Required action:
Quote the records below word for word, please, from the very first line through the one that contains "wList (fun n", and nothing beyond it.

Exercise input:

──────────────────────────────

-- ==== Sys2Proof/Machine/Store.lean ====
section
/-! DEFINITION. The requests of the frame store (file 02, R31–R34). -/

namespace Sys2Proof.Machine

/-- Results of RETIRE_SLOT and RESTORE_SLOT (note 1). -/
inductive SlotResult where
  | retired | pending | free | cleared
deriving DecidableEq, Repr

/-- Codes of the results (note 1). -/
def SlotResult.word : SlotResult → Word
  | .retired => 0#16 | .pending => 1#16 | .free => 2#16 | .cleared => 3#16

/-- The eight slot states in the order of the record table. -/
def slotStates : List SlotState := [.free, .filling, .complete, .detached, .rendering, .ready, .onAir, .retired]

/-- The retired slots, ascending (R30). -/
def retiredSlots (s : State) : List SlotNo := (List.finRange 96).filter fun n => s.slots[n].state = .retired

/-- The words of the fault record (R29). -/
def FaultRec.words (r : FaultRec) : List Word :=
  w16 r.reason.code ++ wOpt 1 (fun n : SlotNo => w16 n.val) r.slot ++ w16 (readerCode r.reader) ++
  wOpt 4 (fun t : Nat => w64 t) r.time

/-- GET_POOL_STATUS's result (R34). -/
def poolWords (s : State) : List Word :=
  w16 s.free.length ++ wOpt 1 (fun n : SlotNo => w16 n.val) s.free.head? ++ w16 (retiredCount s) ++
  wList (fun n : SlotNo => w16 n.val) (retiredSlots s) ++ slotStates.flatMap (fun st => w16 (stateCount s st)) ++
  w16 (s.slots.toList.countP fun x => x.retirePending) ++ w16 s.pool.correctable ++ w16 s.pool.uncorrectable ++
  w16 s.pool.allocFailures ++ w16 s.pool.transitionErrors ++ s.pool.faultRec.words ++ wFlag s.free.isEmpty

/-- GET_POOL_STATUS at its owner (R34). -/
def ownGetPoolStatus (a : Nat) (s : State) : Answer :=
  match flagOf a with
  | none => .invalid s
  | some clear =>
    .ok (poolWords s)
      (if clear then
        { s with pool := { s.pool with correctable := 0, uncorrectable := 0, allocFailures := 0,
                                       transitionErrors := 0 } }
       else s)

/-- GET_POOL_STATUS (R34). -/
def execGetPoolStatus (dt : Nat) (p : Port) (tag : Byte) (params : List Word) (s : State) : Result :=
  .next (submit p tag params params1 ownGetPoolStatus (s.elapse dt))

/-- GET_SLOT at its owner (R33). -/
def ownGetSlot (a : Nat) (s : State) : Answer :=
  match idx 96 a with
  | none => .invalid s
  | some n => .ok (slotWords n s.slots[n]) s

/-- GET_SLOT (R33). -/
def execGetSlot (dt : Nat) (p : Port) (tag : Byte) (params : List Word) (s : State) : Result :=
  .next (submit p tag params params1 ownGetSlot (s.elapse dt))

/-- The slot a retire or restore request names: at most 95, with the complement 255 − slot (R31). -/
def guardedSlot (slot complement : Nat) : Option SlotNo :=
  if complement = 255 - slot then idx 96 slot else none

/-- A FREE slot leaves the free list for the retired set, the others keeping their order (R19, R31). -/
def retireFree (n : SlotNo) (s : State) : State := enterRetired n { s with free := s.free.filter (· ≠ n) }

/-- RETIRE_SLOT at its owner (R31). -/
def ownRetireSlot (p : Port) (a : Nat × Nat) (s : State) : Answer :=
  match guardedSlot a.1 a.2 with
  | none => .invalid s
  | some n =>
    let x := s.slots[n]
    if x.state = .retired ∨ (x.state.inUse ∧ x.retirePending) then .complete .already [] s
    else if Config.retiredMax ≤ retiredCount s then .refused .limitReached s
    else if x.state = .free then
      .ok [SlotResult.retired.word, BitVec.ofNat 16 SlotState.retired.code]
        (announce p ⟨0x42#8, some n.val, none⟩ (retireFree n s))
    else
      .ok [SlotResult.pending.word, BitVec.ofNat 16 x.state.code]
        (announce p ⟨0x42#8, some n.val, none⟩ (s.modSlot n fun x => { x with retirePending := true }))

/-- RETIRE_SLOT (R31). -/
def execRetireSlot (dt : Nat) (p : Port) (tag : Byte) (params : List Word) (s : State) : Result :=
  .next (submit p tag params params2 (ownRetireSlot p) (s.elapse dt))

/-- RESTORE_SLOT at its owner (R32). -/
def ownRestoreSlot (p : Port) (a : Nat × Nat) (s : State) : Answer :=
  match guardedSlot a.1 a.2 with
  | none => .invalid s
  | some n =>
    let x := s.slots[n]
    if x.state = .retired then
      .ok [SlotResult.free.word] (announce p ⟨0x43#8, some n.val, none⟩ (enterFree n s))
    else if x.state.inUse ∧ (x.retirePending ∨ x.fault) then
      .ok [SlotResult.cleared.word]
        (announce p ⟨0x43#8, some n.val, none⟩
          (s.modSlot n fun x => { x with retirePending := false, fault := false }))
    else .complete .notRetired [] s

/-- RESTORE_SLOT (R32). -/
def execRestoreSlot (dt : Nat) (p : Port) (tag : Byte) (params : List Word) (s : State) : Result :=
  .next (submit p tag params params2 (ownRestoreSlot p) (s.elapse dt))

end Sys2Proof.Machine
end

──────────────────────────────

Task solution:
-- ==== Sys2Proof/Machine/Store.lean ====
section
/-! DEFINITION. The requests of the frame store (file 02, R31–R34). -/

namespace Sys2Proof.Machine

/-- Results of RETIRE_SLOT and RESTORE_SLOT (note 1). -/
inductive SlotResult where
  | retired | pending | free | cleared
deriving DecidableEq, Repr

/-- Codes of the results (note 1). -/
def SlotResult.word : SlotResult → Word
  | .retired => 0#16 | .pending => 1#16 | .free => 2#16 | .cleared => 3#16

/-- The eight slot states in the order of the record table. -/
def slotStates : List SlotState := [.free, .filling, .complete, .detached, .rendering, .ready, .onAir, .retired]

/-- The retired slots, ascending (R30). -/
def retiredSlots (s : State) : List SlotNo := (List.finRange 96).filter fun n => s.slots[n].state = .retired

/-- The words of the fault record (R29). -/
def FaultRec.words (r : FaultRec) : List Word :=
  w16 r.reason.code ++ wOpt 1 (fun n : SlotNo => w16 n.val) r.slot ++ w16 (readerCode r.reader) ++
  wOpt 4 (fun t : Nat => w64 t) r.time

/-- GET_POOL_STATUS's result (R34). -/
def poolWords (s : State) : List Word :=
  w16 s.free.length ++ wOpt 1 (fun n : SlotNo => w16 n.val) s.free.head? ++ w16 (retiredCount s) ++
  wList (fun n : SlotNo => w16 n.val) (retiredSlots s) ++ slotStates.flatMap (fun st => w16 (stateCount s st)) ++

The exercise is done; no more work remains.